Iran sends warships to Atlantic, seeks investment in anticipation of easing sanctions

The Islamic Republic of Iran has moved part of its navy to the Atlantic Ocean, the stated goal of which is to pass by the coastline of the United States, in what many see as an aggressive tactic. The admiral in charge of the expedition has publically stated that the move should be interpreted as a “message” to the United States. When coupled with the apparent détente between the two countries on a potential nuclear deal, this may suggest that attitudes towards a potential rapprochement may not be uniformly positive within the government and military.

While its foreign policy with the West remains schizophrenic, Tehran has been ardently pursuing new trade relationships with potentially lucrative partners in Central Asia. This charm offensive could be considered a commitment to keeping its end of a potential nuclear deal, scaling down tensions. Iran has even announced interest in allowing US energy corporations to develop is energy infrastructure, focusing on developing new oil contracts which will hopefully allow for $5 billion to be invested in the country’s decaying economy. Trade with countries such as Kazakhstan have hit an all-time high, and Tehran has also been seen courting the Tajik government as well.
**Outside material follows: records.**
/-- The deadline of a live attempt has come (R527); a receive has none. -/
def State.opDue (s : State) (lidx : Nat) : Bool := (s.led lidx).live && decide ((s.led lidx).opc ≠ 0x1B) && (s.led lidx).tdead.toNat ≤ s.time.dtime.toNat
def State.opTimeout (s : State) (lidx : Nat) : State := s.ledRead lidx (s.failPath (s.led lidx).ep (s.led lidx).path false)
def execOperationTimeout (lidx : Nat) (s : State) : Out := .next (s.live (if s.opDue lidx then s.atEdge (fun t => t.opTimeout lidx) else s))

/-- OPTMO ticks have passed from the taking of entry l, or from the failure of its last attempt, with no path able to carry it (R518). -/
def State.waitDue (s : State) (l : Nat) : Bool :=
  let e := s.led l
  e.isOpen && e.waiting && !e.drain && e.pendStatus.isNone && e.since + (s.ep e.ep).optmo ≤ s.time.ticks
def State.waitExpiry (s : State) (lidx : Nat) : State :=
  let e := s.led lidx
  s.ledRead lidx (
    if e.attempt = 0 then s.finishLed lidx scPathExhausted
    else (s.setLed lidx { e with tried := e.tried ||| (2 ^ (s.ep e.ep).paths.length - 1) }).finishLed lidx (if e.idem then scPathExhausted else scOutcomeUnknown))
def execOperationWaitExpiry (lidx : Nat) (s : State) : Out := .next (s.live (if s.waitDue lidx then s.atEdge (fun t => t.waitExpiry lidx) else s))

/-- The oldest abort of an operation that has left entry l. -/
def State.orphan (s : State) (l : Nat) : Option Orphan := s.chan.orphans.find? (fun o => decide (o.lidx = l))
def State.dropOrphan (s : State) (o : Orphan) : State := { s with chan := { s.chan with orphans := s.chan.orphans.erase o } }

/-- An abort of entry l is answered: first one of an operation that has left the entry (R519). -/
def State.doAbortAnswer (s : State) (l : Nat) : State :=
  let e := s.led l
  match s.orphan l with
  | some o => s.dropOrphan o
  | none => if e.aborts.isEmpty then s else s.ledRead l ((s.setLed l { e with aborts := e.aborts.drop 1 }).fencedLed l)
def execAbortAnswer (lidx : Nat) (s : State) : Out := .next (s.live (s.agree (.abort lidx) (s.doAbortAnswer lidx)))

/-- The device itself brings about the event of the second column of R519 for path k of endpoint e: it resets the controller, closes the connection or logs out
(R815). -/
def State.forceFence (s : State) (e k : Nat) : State :=
  ((if (s.ep e).typ = 1 then s.setPath e k { (s.ep e).path k with closing := true } else s).output ((s.ep e).path k).lport (Config.cmdBytes 2 e k)).failPath e k true

/-- ABTMO ticks have passed from the oldest unanswered abort of entry l (R815, R528). -/
def State.abortDue (s : State) (l : Nat) : Bool :=
  match s.orphan l, (s.led l).aborts with
  | some o, _ => o.sent + (s.ep o.ep).abtmo ≤ s.time.ticks
  | none, a :: _ => a.2 + (s.ep (s.led l).ep).abtmo ≤ s.time.ticks
  | none, [] => false

/-- No answer to an abort within ABTMO (R815): the device brings about the event of the second column; a draining entry is retired
unfenced (R543). The tick at which the awaited fence ends is free. -/
def State.abortTimeout (s : State) (lidx : Nat) : State :=
  let e := s.led lidx
  match s.orphan lidx, e.aborts with
  | some o, _ => (s.dropOrphan o).forceFence o.ep o.path
  | none, [] => s
  | none, (k, _) :: rest =>
    s.ledRead lidx (
    let (w, s0) := s.draw
    let s1 := s0.setLed lidx { e with aborts := rest, closing := e.closing.filter (fun a => decide (a.1 ≠ k)) ++ [(k, s.time.start)], tdead := if e.rfence then w else e.tdead }
    let s3 := s1.forceFence e.ep k
    let x := s3.led lidx
    if x.drain && decide (x.st ≠ .retired) then
      let y := s3.ins x.ins
      (s3.setLed lidx { x with st := .retired, aborts := [], closing := [] }).setIns x.ins { y with cnt := { y.cnt with sqchan := y.cnt.sqchan + 1, unfenced := y.cnt.unfenced + 1 } }
    else s3)
def execAbortTimeout (lidx : Nat) (s : State) : Out := .next (s.live (if s.abortDue lidx then s.atEdge (fun t => t.abortTimeout lidx) else s))

/-- Every attempt on path k of endpoint e that awaits the second column is fenced (R519, R815). -/
def State.fencePath (s : State) (e k : Nat) : State :=
  (s.ledsOf e).foldl (fun t l =>
    let x := t.led l
    if x.closing.any (fun a => decide (a.1 = k)) then
      t.ledRead l ((t.setLed l { x with closing := x.closing.filter (fun a => decide (a.1 ≠ k)), aborts := x.aborts.filter (fun a => decide (a.1 ≠ k)) }).fencedLed l)
    else t) s

/-- CSTS.RDY reads 0 after the clearing of CC.EN (R815). -/
def State.doCtlReset (s : State) (ep k : Nat) : State :=
  let p := (s.ep ep).path k
  if (s.ep ep).typ = 1 && p.closing then (s.setPath ep k { p with closing := false }).fencePath ep k else s
def execControllerResetDone (ep k : Nat) (s : State) : Out := .next (s.live (s.agree (.ctlReset ep k) (s.doCtlReset ep k)))

/-- The DEV accesses of core l to endpoints behind a port complete as errors, oldest first (R509); n bounds them. -/
def State.containDev (s : State) (lp l : Nat) : Nat → State
  | 0 => s
  | n + 1 =>
    match (s.core l).devOut.findIdx? (fun d => decide (((s.ep d.ep).path 0).lport = lp)) with
    | some k => (s.devDone l k none).containDev lp l n
    | none => s

/-- DPC contains the link of a port (R509, R519). -/
def State.contain (s : State) (lp : Nat) : State :=
  let s1 := s.setPort lp { s.port lp with st := 0 }
  let s2 := (s1.pathsOn lp).foldl (fun t p =>
    let t1 := t.failPath p.1 p.2 true
    if (t1.ep p.1).typ = 1 then (t1.setPath p.1 p.2 { (t1.ep p.1).path p.2 with closing := false }).fencePath p.1 p.2 else t1) s1
  s2.cores.foldl (fun t c => t.containDev lp c.1 c.2.devOut.length) s2

def execDpcContainment (lp : Nat) (s : State) : Out := .next (s.live (if (s.group (lp / 8)).mode = 1 && decide (lp < 64) then s.contain lp else s))

/-- CAP.TO has passed: the device triggers DPC containment of the controller's link (R815). -/
def execControllerResetTimeout (ep k : Nat) (s : State) : Out :=
  let p := (s.ep ep).path k
  .next (s.live (if (s.ep ep).typ = 1 && p.closing then s.contain p.lport else s))

/-- The quiesce time after a closed connection or a logout has passed: KATO ticks and the controller's own time for NVMe/TCP, times of the fabric and of
the target otherwise (R519). -/
def execQuiesceElapsed (lidx : Nat) (s : State) : Out :=
  let e := s.led lidx
  let ep := s.ep e.ep
  .next (s.live (
    match e.closing with
    | [] => s
    | (k, t0) :: rest =>
      if ep.typ = 1 || (ep.typ = 2 && decide (s.time.ticks < t0 + ep.kato)) then s
      else s.ledRead lidx ((s.setLed lidx { e with closing := rest, aborts := e.aborts.filter (fun a => decide (a.1 ≠ k)) }).fencedLed lidx)))

/-- The controller reports the format of a namespace, or that there is none (R814). -/
def State.doSpace (s : State) (ep nsid : Nat) (blk : Option Nat) : State :=
  let s1 : State := { s with chan := { s.chan with formats := Tab.set none s.chan.formats (fmtKey ep nsid) (some blk) } }
  if (s.ep ep).paths.isEmpty then s
  else (s1.ledsOf ep).foldl (fun t l => if (t.led l).isOpen && decide ((t.led l).attempt = 0) && !(t.ep ep).carriers.isEmpty && t.fmtBad (t.led l).desc && !(t.led l).drain && (t.led l).pendStatus.isNone
      then t.finishLed l scJobField else t) s1
def execNamespaceChange (ep nsid : Nat) (blk : Option Nat) (s : State) : Out := .next (s.live (s.agree (.space ep nsid blk) (s.doSpace ep nsid blk)))

/-- A link finishes training, at most at the configured width and rate; one narrower than configured makes a CE record (R496); the paths of its port begin to connect. -/
def execLinkTrained (lp lanes rate : Nat) (s : State) : Out :=
  let g := s.group (lp / 8)
  .next (s.live (
    match g.ports[lp % 8]? with
    | none => s
    | some (wl, wr) =>
      if g.mode = 0 || decide (64 ≤ lp) || (s.port lp).st = 2 then s
      else
        let s1 := s.setPort lp { st := 2, lanes := Nat.min lanes wl, rate := Nat.min rate wr }
        let s2 := if (g.mode = 1 || g.mode = 2) && decide (lanes < wl) then s1.report (976 + lp) (payPort clCE lp 0) else s1
        (s2.pathsOn lp).foldl (fun t p => let x := (t.ep p.1).path p.2
          if x.st = .down then t.connect p.1 p.2 else t) s2))

end Sys2Proof.Machine
end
Last September, when Hassan Rouhani attended the 2013 meeting of the Shanghai Cooperation Organization, it announced its intentions to court investment and trade relationships with its Eastern neighbors and has been party to several international legal disputes over mineral, energy, and territorial claims in the Caspian Sea, one of the largest sources of undeveloped wealth in the world.


  • President of Kazakhstan Nursultan Nazabayev wants his country to be renamed, apparently to avoid the stigma of the –stan suffix. Nazabayev believes that associations with the poorer “stans” such as Kyrgyzstan and Tajikistan is preventing tourism and further foreign investment. The suggested names include “Kazakh Eli” or “Land of the Kazakhs.” Nazabayev is envious of Mongolia, whose name does not end in –stan and is so far attracting quite a bit of foreign business attention.
  • A UN report on the civilian deaths in Afghanistan found that casualties have risen 14% in 2013, a figure that does not bode well for the year that coalition forces have agreed to withdraw. Taliban-led insurgents were responsible for 74% of the casualties and most injuries and deaths were the result of homemade bombs and suicide attacks. As the Afghan National Security Force has begun to take up more responsibility, civilian “crossfire” casualties have surged 43% in one year alone.
  • The Kyrgyz Parliament, after a month of debate, has agreed to make the Kumtor gold mine, the second largest gold-producing mine in the world, a joint 50-50 venture with Canadian mining company Centerra. Coming after the Parliament voting the United States out of its $63 million dollar a year lease of the Manas Air Base, this represents one of the only sources of revenue for the Kyrgyz government, who has also considered joining the Customs Union in exchange for $200 million in additional aid, suggesting an ongoing need for outside support of its incipient government after the revolution of 2010.
  • Kazakhstan and Russia have announced an agreement on the use of the Baikonur Cosmodrome, the largest space launch facility in the world, located on the arid steppe of Kazakhstan’s central plain. Formerly the launch site of all Soviet space missions, it has seen increased use since the US space shuttle program went offline in 2011. The dispute centered on the crash of a Russian-designed Proton rocket, which cost the Kazakh government $89 million to repair. The terms of the lease to the Russian government allow it total control over the Baikonur area, meaning that Kazakhs living there are not protected by their country’s laws. However, after a year of tense negotiation – Russia has finally allowed government services to set up in the town.
  • The opening to the Sochi Olympics took off better than expected, at least by the denizens of Twitter, who have been busy posting photos of the embarrassing press accommodations in #sochiproblems. However, as this was one of the first years that Tajikistan has sent athletes to the Olympics, its greeting on Twitter proved to be less than accommodating, with many high-traffic tweeters posting things like, “Tajikistan why do they even exist [sic]” and “Now they’re just making up countries. Tajikistan??” These incidents, combined with a Russian announcer mixing up Uzbekistan and Tajikistan during the opening ceremony, led to an altogether lackluster start for the Central Asian countries in the Olympics.